In a brand new program where space isn\'t really that big a deal, is it better to delete a row or to disable a row by let\'s say a boolean \"Disabled\" and have the program
You need to have it in functional requirements. If it is not said there explicitly you will have to figure out it yourself.
In most cases it is better to store such records in separate table. You then avoid various situations where one table refers another table and you need to decide should records in second table be treated as deleted as well or not.
If you will need the deleted data sometimes, but not very often: you can move the records into a separate database/table (e.g. users
and users_deleted
, or better somedb.users
and somedb_deleted.users
).
This way, the data is still accessible through a query (although it won't be as simple as the normal one), yet it doesn't clutter the original database and you don't have to code around it.

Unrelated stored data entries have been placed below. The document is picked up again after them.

-- ==== Sys2Proof/Laws/Cells.lean ====
section
/-! SUPPORT. The laws of sparse byte arrays: read after write, and that a write keeps the canonical form. -/

namespace Sys2Proof.Machine

theorem Cells.wfFrom_mono {dflt : Byte} {bound lo lo' : Nat} {m : List Host.Cell} (h : lo' ≤ lo)
    (hm : Cells.wfFrom dflt bound lo m = true) : Cells.wfFrom dflt bound lo' m = true := by
  cases m with
  | nil => rfl
  | cons p rest =>
    obtain ⟨k, v⟩ := p
    simp only [Cells.wfFrom, Bool.and_eq_true, decide_eq_true_eq] at hm ⊢
    exact ⟨⟨⟨h.trans hm.1.1.1, hm.1.1.2⟩, hm.1.2⟩, hm.2⟩

/-- A key below every listed key reads as the default. -/
theorem Cells.get_of_lt {dflt : Byte} {bound lo k : Nat} {m : List Host.Cell}
    (hm : Cells.wfFrom dflt bound lo m = true) (h : k < lo) : Cells.get dflt m k = dflt := by
  induction m generalizing lo with
  | nil => rfl
  | cons p rest ih =>
    obtain ⟨k', v⟩ := p
    simp only [Cells.wfFrom, Bool.and_eq_true, decide_eq_true_eq] at hm
    have hne : k' ≠ k := by omega
    rw [Cells.get, if_neg hne]
    exact ih hm.2 (by omega)

@[simp] theorem Cells.get_insert (dflt : Byte) (m : List Host.Cell) (k k' : Nat) (v : Byte) :
    Cells.get dflt (Cells.insert m k v) k' = if k' = k then v else Cells.get dflt m k' := by
  induction m with
  | nil => simp [Cells.insert, Cells.get, eq_comm]
  | cons p rest ih =>
    obtain ⟨k₀, v₀⟩ := p
    unfold Cells.insert
    by_cases h₁ : k < k₀
    · by_cases h : k' = k <;> simp [h₁, h, Cells.get, eq_comm]
      intro h'
      exact absurd h'.symm h
    · by_cases h₂ : k = k₀
      · subst h₂
        by_cases h : k' = k <;> simp [h, Cells.get, eq_comm (a := k)]
      · simp only [h₁, h₂, if_false, Cells.get, ih]
        by_cases h : k₀ = k'
        · subst h; simp [Ne.symm h₂]
        · simp [h]

@[simp] theorem Cells.get_erase (dflt : Byte) (m : List Host.Cell) (k k' : Nat) :
    Cells.get dflt (Cells.erase m k) k' = if k' = k then dflt else Cells.get dflt m k' := by
  induction m with
  | nil => simp [Cells.erase, Cells.get]
  | cons p rest ih =>
    obtain ⟨k₀, v₀⟩ := p
    simp only [Cells.erase]
    by_cases h : k₀ = k
    · subst h
      by_cases h' : k' = k₀
      · subst h'; simpa using ih
      · simp [ih, h', Cells.get, Ne.symm h']
    · simp only [h, if_false, Cells.get, ih]
      by_cases h' : k₀ = k'
      · subst h'; simp [h]
      · simp [h']

/-- Read after write: the written key reads as the value, every other as before. -/
@[simp] theorem Cells.get_set (dflt : Byte) (m : List Host.Cell) (k k' : Nat) (v : Byte) :
    Cells.get dflt (Cells.set dflt m k v) k' = if k' = k then v else Cells.get dflt m k' := by
  unfold Cells.set
  by_cases h : v = dflt <;> simp [h]

theorem Cells.wfFrom_insert {dflt v : Byte} {bound lo k : Nat} {m : List Host.Cell}
    (hm : Cells.wfFrom dflt bound lo m = true) (hlo : lo ≤ k) (hk : k < bound) (hv : v ≠ dflt) :
    Cells.wfFrom dflt bound lo (Cells.insert m k v) = true := by
  induction m generalizing lo with
  | nil => simp [Cells.insert, Cells.wfFrom, hlo, hk, hv]
  | cons p rest ih =>
    obtain ⟨k₀, v₀⟩ := p
    simp only [Cells.wfFrom, Bool.and_eq_true, decide_eq_true_eq] at hm
    obtain ⟨⟨⟨h₁, h₂⟩, h₃⟩, h₄⟩ := hm
    unfold Cells.insert
    split_ifs with hlt heq
    · simp only [Cells.wfFrom, Bool.and_eq_true, decide_eq_true_eq]
      exact ⟨⟨⟨hlo, hk⟩, hv⟩, ⟨⟨by omega, h₂⟩, h₃⟩, h₄⟩
    · subst heq
      simp only [Cells.wfFrom, Bool.and_eq_true, decide_eq_true_eq]
      exact ⟨⟨⟨hlo, hk⟩, hv⟩, h₄⟩
    · simp only [Cells.wfFrom, Bool.and_eq_true, decide_eq_true_eq]
      exact ⟨⟨⟨h₁, h₂⟩, h₃⟩, ih h₄ (by omega)⟩

theorem Cells.wfFrom_erase {dflt : Byte} {bound lo k : Nat} {m : List Host.Cell}
    (hm : Cells.wfFrom dflt bound lo m = true) : Cells.wfFrom dflt bound lo (Cells.erase m k) = true := by
  induction m generalizing lo with
  | nil => rfl
  | cons p rest ih =>
    obtain ⟨k₀, v₀⟩ := p
    simp only [Cells.wfFrom, Bool.and_eq_true, decide_eq_true_eq] at hm
    unfold Cells.erase
    split_ifs with heq
    · exact ih (Cells.wfFrom_mono (by omega) hm.2)
    · simp only [Cells.wfFrom, Bool.and_eq_true, decide_eq_true_eq]
      exact ⟨hm.1, ih hm.2⟩

/-- A write keeps the canonical form. -/
theorem Cells.wfFrom_set {dflt : Byte} {bound k : Nat} {m : List Host.Cell} (v : Byte)
    (hm : Cells.wfFrom dflt bound 0 m = true) (hk : k < bound) :
    Cells.wfFrom dflt bound 0 (Cells.set dflt m k v) = true := by
  unfold Cells.set
  split_ifs with hv
  · exact Cells.wfFrom_erase hm
  · exact Cells.wfFrom_insert hm (Nat.zero_le k) hk hv

/-- The form is canonical: two canonical arrays that read the same at every key are the same list. -/
theorem Cells.ext_of_wf {dflt : Byte} {bound : Nat} {lo : Nat} {m m' : List Host.Cell}
    (hm : Cells.wfFrom dflt bound lo m = true) (hm' : Cells.wfFrom dflt bound lo m' = true)
    (h : ∀ k, Cells.get dflt m k = Cells.get dflt m' k) : m = m' := by
  induction m generalizing lo m' with
  | nil =>
    cases m' with
    | nil => rfl
    | cons p' rest' =>
      obtain ⟨k', v'⟩ := p'
      simp only [Cells.wfFrom, Bool.and_eq_true, decide_eq_true_eq] at hm'
      exact absurd (by simpa [Cells.get] using (h k').symm) hm'.1.2
  | cons p rest ih =>
    obtain ⟨k, v⟩ := p
    cases m' with
    | nil =>
      simp only [Cells.wfFrom, Bool.and_eq_true, decide_eq_true_eq] at hm
      exact absurd (by simpa [Cells.get] using h k) hm.1.2
    | cons p' rest' =>
      obtain ⟨k', v'⟩ := p'
      simp only [Cells.wfFrom, Bool.and_eq_true, decide_eq_true_eq] at hm hm'
      rcases lt_trichotomy k k' with hlt | heq | hgt
      · have := h k
        rw [Cells.get, if_pos rfl, Cells.get, if_neg (by omega), Cells.get_of_lt hm'.2 (by omega)] at this
        exact absurd this hm.1.2
      · subst heq
        have hv := h k
        simp only [Cells.get, if_true] at hv
        subst hv
        congr 1
        refine ih hm.2 hm'.2 fun j => ?_
        have := h j
        simp only [Cells.get] at this
        split_ifs at this with hj
        · subst hj
          rw [Cells.get_of_lt hm.2 (Nat.lt_succ_self _), Cells.get_of_lt hm'.2 (Nat.lt_succ_self _)]
        · exact this
      · have := h k'
        rw [Cells.get, if_neg (by omega), Cells.get, if_pos rfl, Cells.get_of_lt hm.2 (by omega)] at this
        exact absurd this.symm hm'.1.2

/-- Equal memories are equal data. -/
theorem Memory.ext_of_wf {m m' : Memory} (hm : m.wf = true) (hm' : m'.wf = true)
    (h : ∀ k, Cells.get Config.memInit m k = Cells.get Config.memInit m' k) : m = m' :=
  Cells.ext_of_wf hm hm' h

/-- Equal latch arrays are equal data. -/
theorem PortLatches.ext_of_wf {p p' : PortLatches} (hp : PortLatches.wf p = true) (hp' : PortLatches.wf p' = true)
    (h : ∀ k, Cells.get Config.portInit p k = Cells.get Config.portInit p' k) : p = p' :=
  Cells.ext_of_wf hp hp' h

end Sys2Proof.Machine
end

This should be determined by the application needs. I have done it both ways. I have some applications that need to support undo as the cost of removing a row -- and the cascading deletes that are caused by that -- are too expensive to not have it. Normally, though, the applications I have done require the user to confirm deletes, then just do as the user has asked. In some cases, you must delete the data due to privacy concerns. That is, if the user requests to be removed, you need to really remove it, not just mark it as not current. In other cases (like tax-related transactions), there may be reasons to keep data in a non-current state until no longer required by law. I have applications that fit in both categories.
Various strategies can be used in the case where you need to keep "archival" data. Depending on whether it needs to be immediately available you can push it to archive tables that are either kept or backed up and cleaned out regularly. If there is a need for undo you may want to keep it in the current table and just mark it by setting a flag. It really depends on the complexity of your schema, the requirements of the application, and personal preference to some extent.
It depends on the function of the database. Is it the source of all truth? If yes, then disable rather than delete, as it is easier to recover from bad operations (ie user error). If the database is feed from some upstream data source, delete then unused data. Any recreation/recovery can be done by the upstream system.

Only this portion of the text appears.